Plus, Modenine went to war against what was Nigerian rap then, and it positioned him as an anathema to what was Nigerian. If he had met up with Jude Abaga somewhere, then maybe it would have been different.
I thought Modenine was the Batman of Nigeria’s hip-hop scene, but not really. He is as cheeky as they come. He was unafraid to shoot at other rappers, and his wordplay was good, the best to this day. Sadly, he would never get the commercial appeal he should have gotten, even as he was arguably one of the best storytellers. Songs like Cry and Ogun I Soye are masterpieces in the art of lyrical storytelling.
E Pluribus Unum tackled many themes; the state of hip hop in Nigeria, which The Mode was not satisfied with, political ingenuity among our politicians, the single guy experience in Nigeria and male camaraderie, and grief. This album was so intelligent that you had to be with the culture to appreciate it properly.
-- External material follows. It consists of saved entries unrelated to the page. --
-- ==== Sys2Proof/Laws/Blocks.lean ====
section
/-! SUPPORT. What an event, a message, a fault record and a latched access error leave as they were: every field of the state
but the registers, what has been sent and the triggers of a fault, and every word of a block but the header's. -/

namespace Sys2Proof.Machine

@[simp] theorem signalVector_fields (v : Nat) (s : State) : (signalVector v s).part = s.part ∧ (signalVector v
    s).straps = s.straps ∧ (signalVector v s).mem = s.mem ∧ (signalVector v s).nv = s.nv ∧ (signalVector v s).host =
    s.host ∧ (signalVector v s).flash = s.flash ∧ (signalVector v s).now = s.now ∧ (signalVector v s).clocks =
    s.clocks ∧ (signalVector v s).master = s.master ∧ (signalVector v s).landed = s.landed ∧ (signalVector v s).resp =
    s.resp ∧ (signalVector v s).msgs = s.msgs ∧ (signalVector v s).freeSeq = s.freeSeq ∧ (signalVector v s).fenced =
    s.fenced ∧ (signalVector v s).unfPending = s.unfPending ∧ (signalVector v s).safeStop = s.safeStop ∧ (signalVector
    v s).errPulseEnd = s.errPulseEnd ∧ (signalVector v s).errAonHold = s.errAonHold ∧ (signalVector v s).releases =
    s.releases ∧ (signalVector v s).domains = s.domains ∧ (signalVector v s).txns = s.txns ∧ (signalVector v s).xtxn =
    s.xtxn ∧ (signalVector v s).lastFsnValid = s.lastFsnValid ∧ (signalVector v s).slots = s.slots ∧ (signalVector v
    s).planes = s.planes ∧ (signalVector v s).decls = s.decls ∧ (signalVector v s).retained = s.retained ∧
    (signalVector v s).freed = s.freed ∧ (signalVector v s).freedWait = s.freedWait ∧ (signalVector v s).spoilLog =
    s.spoilLog ∧ (signalVector v s).spoils = s.spoils ∧ (signalVector v s).badBlocks = s.badBlocks ∧ (signalVector v
    s).memTrained = s.memTrained ∧ (signalVector v s).dmas = s.dmas ∧ (signalVector v s).scrubs = s.scrubs ∧
    (signalVector v s).jobs = s.jobs ∧ (signalVector v s).jobNext = s.jobNext ∧ (signalVector v s).jobEnded =
    s.jobEnded ∧ (signalVector v s).dlanes = s.dlanes ∧ (signalVector v s).counters = s.counters ∧ (signalVector v
    s).encoders = s.encoders ∧ (signalVector v s).cues = s.cues ∧ (signalVector v s).startLists = s.startLists ∧
    (signalVector v s).paths = s.paths ∧ (signalVector v s).purges = s.purges ∧ (signalVector v s).logBusy = s.logBusy
    ∧ (signalVector v s).logWait = s.logWait ∧ (signalVector v s).focs = s.focs ∧ (signalVector v s).buses = s.buses ∧
    (signalVector v s).steps = s.steps ∧ (signalVector v s).ilkIn = s.ilkIn ∧ (signalVector v s).hokIn = s.hokIn ∧
    (signalVector v s).stations = s.stations ∧ (signalVector v s).imagers = s.imagers ∧ (signalVector v s).loops =
    s.loops ∧ (signalVector v s).cffs = s.cffs ∧ (signalVector v s).aregOut = s.aregOut ∧ (signalVector v s).adcs =
    s.adcs ∧ (signalVector v s).heaters = s.heaters ∧ (signalVector v s).zeros = s.zeros ∧ (signalVector v s).hvOver =
    s.hvOver ∧ (signalVector v s).gpios = s.gpios ∧ (signalVector v s).eths = s.eths ∧ (signalVector v s).syncAt =
    s.syncAt ∧ (signalVector v s).loopNext = s.loopNext ∧ (signalVector v s).rails = s.rails ∧ (signalVector v s).rmon
    = s.rmon ∧ (signalVector v s).thermals = s.thermals ∧ (signalVector v s).stopAtRun = s.stopAtRun ∧ (signalVector v
    s).nvBad = s.nvBad ∧ (signalVector v s).logSeq = s.logSeq ∧ (signalVector v s).lanes = s.lanes ∧ (signalVector v
    s).rasters = s.rasters ∧ (signalVector v s).headLinks = s.headLinks ∧ (signalVector v s).bonds = s.bonds ∧
    (signalVector v s).marks = s.marks ∧ (signalVector v s).calJobs = s.calJobs ∧ (signalVector v s).ages = s.ages ∧
    (signalVector v s).linksFenced = s.linksFenced ∧ (signalVector v s).clkFails = s.clkFails ∧ (signalVector v
    s).strapsAt = s.strapsAt ∧ (signalVector v s).boot = s.boot ∧ (signalVector v s).taps = s.taps ∧ (signalVector v
    s).dogs = s.dogs ∧ (signalVector v s).pcieUp = s.pcieUp ∧ (signalVector v s).bootWaits = s.bootWaits ∧
    (signalVector v s).encEdges = s.encEdges ∧ (signalVector v s).pending = s.pending :=
  have h : Touches 0x1004 s (signalVector v s) := signalVector_touches (Nat.and_self _) (Touches.refl _ _)
  ⟨h.part rfl, h.straps rfl, h.mem rfl, h.nv rfl, h.host rfl, h.flash rfl, h.now rfl, h.clocks rfl, h.master rfl,
    h.landed rfl, h.resp rfl, h.msgs rfl, h.freeSeq rfl, h.fenced rfl, h.unfPending rfl, h.safeStop rfl, h.errPulseEnd
    rfl, h.errAonHold rfl, h.releases rfl, h.domains rfl, h.txns rfl, h.xtxn rfl, h.lastFsnValid rfl, h.slots rfl,
    h.planes rfl, h.decls rfl, h.retained rfl, h.freed rfl, h.freedWait rfl, h.spoilLog rfl, h.spoils rfl, h.badBlocks
    rfl, h.memTrained rfl, h.dmas rfl, h.scrubs rfl, h.jobs rfl, h.jobNext rfl, h.jobEnded rfl, h.dlanes rfl,
    h.counters rfl, h.encoders rfl, h.cues rfl, h.startLists rfl, h.paths rfl, h.purges rfl, h.logBusy rfl, h.logWait
    rfl, h.focs rfl, h.buses rfl, h.steps rfl, h.ilkIn rfl, h.hokIn rfl, h.stations rfl, h.imagers rfl, h.loops rfl,
    h.cffs rfl, h.aregOut rfl, h.adcs rfl, h.heaters rfl, h.zeros rfl, h.hvOver rfl, h.gpios rfl, h.eths rfl, h.syncAt
    rfl, h.loopNext rfl, h.rails rfl, h.rmon rfl, h.thermals rfl, h.stopAtRun rfl, h.nvBad rfl, h.logSeq rfl, h.lanes
    rfl, h.rasters rfl, h.headLinks rfl, h.bonds rfl, h.marks rfl, h.calJobs rfl, h.ages rfl, h.linksFenced rfl,
    h.clkFails rfl, h.strapsAt rfl, h.boot rfl, h.taps rfl, h.dogs rfl, h.pcieUp rfl, h.bootWaits rfl, h.encEdges rfl,
    h.pending rfl⟩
Years after, E Pluribus Unum dares to get better as age allows one to uncover subliminal messages. Modenine treated the rap game as a highly valued exclusive club.
All through his career, Modenine stayed true to what he believed, even if it cost him the world. He may not have sold millions of albums, but he is up there with the greats, digging into an intellectualism that is fast disappearing amongst rappers and deeper into his hip-hop influences. For the sake of art, Modenine gave up everything else.
Perhaps ModeNine’s greatest power was the fact he could see the truth and speak. till today all the tracks from E Pluribus Unum remain relevant to the Nigerian experience (mostly male and middle-aged). Say what you want, but every Regular Guy today can relate to Modenine’s Regular guy. He is still hailed as one of the best two rappers from Nigeria, and he’s not number two.
The Polymath cannot be bested.
So, of course, this album is a classic. Let us induct it into the Hall of Fame already. Have you listened to it? What was your favourite track?